Saved entries:
theorem execFenceQuery_next (e : CmdEntry) (s : State) : Completes (execFenceQuery e s) := by
  unfold execFenceQuery
  repeat' first
    | with_reducible apply ite_next
    | with_reducible exact plain_next _
    | split
    | dsimp only

theorem execStnInfo_next (e : CmdEntry) (s : State) : Completes (execStnInfo e s) := by
  unfold execStnInfo
  exact plain_next _

theorem execStepChangeApply_next (ch : Fin 512) (now : Nat) (sample : Option FloatIn) (s : State) : Completes (execStepChangeApply ch now sample s) := by
  unfold execStepChangeApply
  repeat' first
    | with_reducible apply ite_next
    | with_reducible exact plain_next _
    | split
    | dsimp only

theorem execCrookForceApply_next (t : Fin 512) (now : Nat) (s : State) : Completes (execCrookForceApply t now s) := by
  unfold execCrookForceApply
  repeat' first
    | with_reducible apply ite_next
    | with_reducible exact plain_next _
    | split
    | dsimp only

theorem execAlignEnd_next (ch : Fin 512) (now : Nat) (s : State) : Completes (execAlignEnd ch now s) := by
  unfold execAlignEnd
  repeat' first
    | with_reducible apply ite_next
    | with_reducible exact plain_next _
    | split
    | dsimp only

theorem execForcedStep_next (ch : Fin 512) (now : Nat) (s : State) : Completes (execForcedStep ch now s) := by
  unfold execForcedStep
  repeat' first
    | with_reducible apply ite_next
    | with_reducible exact plain_next _
    | split
    | dsimp only

theorem execMotorHandover_next (ch : Fin 512) (now : Nat) (s : State) : Completes (execMotorHandover ch now s) := by
  unfold execMotorHandover
  repeat' first
    | with_reducible apply ite_next
    | with_reducible exact plain_next _
    | split
    | dsimp only

theorem execLockedRotor_next (ch : Fin 512) (now : Nat) (s : State) : Completes (execLockedRotor ch now s) := by
  unfold execLockedRotor
  repeat' first
    | with_reducible apply ite_next
    | with_reducible exact plain_next _
    | split
    | dsimp only

theorem execRampHoldEnd_next (ch : Fin 512) (now : Nat) (s : State) : Completes (execRampHoldEnd ch now s) := by
  unfold execRampHoldEnd
  repeat' first
    | with_reducible apply ite_next
    | with_reducible exact plain_next _
    | split
    | dsimp only

theorem execBlankEnd_next (ch : Fin 512) (now : Nat) (s : State) : Completes (execBlankEnd ch now s) := by
  unfold execBlankEnd
  repeat' first
    | with_reducible apply ite_next
    | with_reducible exact plain_next _
    | split
    | dsimp only

theorem execCrossingConfirmed_next (ch : Fin 512) (now : Nat) (sample : Option FloatIn) (s : State) : Completes (execCrossingConfirmed ch now sample s) := by
  unfold execCrossingConfirmed
  repeat' first
    | with_reducible apply ite_next
    | with_reducible exact plain_next _
    | split
    | dsimp only

theorem execCommutationPost_next (ch : Fin 512) (now : Nat) (s : State) : Completes (execCommutationPost ch now s) := by
  unfold execCommutationPost
  repeat' first
    | with_reducible apply ite_next
    | with_reducible exact plain_next _
    | split
    | dsimp only

theorem execSyntheticCommutation_next (ch : Fin 512) (now : Nat) (s : State) : Completes (execSyntheticCommutation ch now s) := by
  unfold execSyntheticCommutation
  repeat' first
    | with_reducible apply ite_next
    | with_reducible exact plain_next _
    | split
    | dsimp only

theorem execReverse_next (ch : Fin 512) (now : Nat) (s : State) : Completes (execReverse ch now s) := by
  unfold execReverse
  repeat' first
    | with_reducible apply ite_next
    | with_reducible exact plain_next _
    | split
    | dsimp only

theorem execBrakeEnd_next (ch : Fin 512) (now : Nat) (s : State) : Completes (execBrakeEnd ch now s) := by
  unfold execBrakeEnd
  repeat' first
    | with_reducible apply ite_next
    | with_reducible exact plain_next _
    | split
    | dsimp only

theorem execCoastEnd_next (ch : Fin 512) (now : Nat) (s : State) : Completes (execCoastEnd ch now s) := by
  unfold execCoastEnd
  repeat' first
    | with_reducible apply ite_next
    | with_reducible exact plain_next _
    | split
    | dsimp only

theorem execRetryReload_next (ch : Fin 512) (now : Nat) (s : State) : Completes (execRetryReload ch now s) := by
  unfold execRetryReload
  repeat' first
    | with_reducible apply ite_next
    | with_reducible exact plain_next _
    | split
    | dsimp only

theorem execSheepdogJudgement_next (f : Fin 32) (l : Fin 8) (s : State) : Completes (execSheepdogJudgement f l s) := by
  unfold execSheepdogJudgement
  repeat' first
    | with_reducible apply ite_next
    | with_reducible exact plain_next _
    | split
    | dsimp only

theorem execLeaseExpiry_next (ch : Fin 512) (s : State) : Completes (execLeaseExpiry ch s) := by
  unfold execLeaseExpiry
  repeat' first
    | with_reducible apply ite_next
    | with_reducible exact plain_next _
    | split
    | dsimp only

theorem execTokenGrant_next (ch : Fin 512) (s : State) : Completes (execTokenGrant ch s) := by
  unfold execTokenGrant
  repeat' first
    | with_reducible apply ite_next
    | with_reducible exact plain_next _
    | split
    | dsimp only

theorem execResyncCopyDone_next (ch : Fin 512) (s : State) : Completes (execResyncCopyDone ch s) := by
  unfold execResyncCopyDone
  repeat' first
    | with_reducible apply ite_next
    | with_reducible exact plain_next _
    | split
    | dsimp only

theorem execArm_next (e : CmdEntry) (now : Nat) (s : State) : Completes (execArm e now s) := by
  unfold execArm
  repeat' first
    | with_reducible apply ite_next
    | with_reducible exact plain_next _
    | split
    | dsimp only

theorem execArmTakeEffect_next (ch : Fin 512) (now : Nat) (s : State) : Completes (execArmTakeEffect ch now s) := by
  unfold execArmTakeEffect
  repeat' first
    | with_reducible apply ite_next
    | with_reducible exact plain_next _
    | split
    | dsimp only

theorem execDebugHalt_next (e : Fin 160) (now : Nat) (s : State) : Completes (execDebugHalt e now s) := by
  unfold execDebugHalt
  repeat' first
    | with_reducible apply ite_next
    | with_reducible exact plain_next _
    | split
    | dsimp only

theorem execTableBuildDone_next (ch : Fin 512) (s : State) : Completes (execTableBuildDone ch s) := by
  unfold execTableBuildDone
  repeat' first
    | with_reducible apply ite_next
    | with_reducible exact plain_next _
    | split
    | dsimp only

theorem execTableSwap_next (ch : Fin 512) (s : State) : Completes (execTableSwap ch s) := by
  unfold execTableSwap
  repeat' first
    | with_reducible apply ite_next
    | with_reducible exact plain_next _
    | split
    | dsimp only

theorem execModelTable_next (e : CmdEntry) (s : State) : Completes (execModelTable e s) := by
  unfold execModelTable
  exact plain_next _

theorem execPmCfgWrite_next (t : Fin 512) (reg : Fin 2) (v : W) (s : State) : Completes (execPmCfgWrite t reg v s) := by
  unfold execPmCfgWrite
  repeat' first
    | with_reducible apply ite_next
    | with_reducible exact plain_next _
    | split
    | dsimp only

theorem execImpDrift_next (ch : Fin 512) (s : State) : Completes (execImpDrift ch s) := by
  unfold execImpDrift
  repeat' first
    | with_reducible apply ite_next
    | with_reducible exact plain_next _
    | split
    | dsimp only

theorem execMotionLatch_next (f : Fin 32) (l : Fin 8) (s : State) : Completes (execMotionLatch f l s) := by
  unfold execMotionLatch
  repeat' first
    | with_reducible apply ite_next
    | with_reducible exact plain_next _
    | split
    | dsimp only

theorem execModelRunStart_next (e : Fin 32) (ch : Fin 512) (s : State) : Completes (execModelRunStart e ch s) := by
  unfold execModelRunStart
  repeat' first
    | with_reducible apply ite_next
    | with_reducible exact plain_next _
    | split
    | dsimp only

theorem execClampHoldNarrow_next (ch : Fin 512) (s : State) : Completes (execClampHoldNarrow ch s) := by
  unfold execClampHoldNarrow
  repeat' first
    | with_reducible apply ite_next
    | with_reducible exact plain_next _
    | split
    | dsimp only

▸ **Exercise**: Please copy each line of the records above that holds the word "execDebugHalt".

▸ **Answer area**:
theorem execDebugHalt_next (e : Fin 160) (now : Nat) (s : State) : Completes (execDebugHalt e now s) := by
  unfold execDebugHalt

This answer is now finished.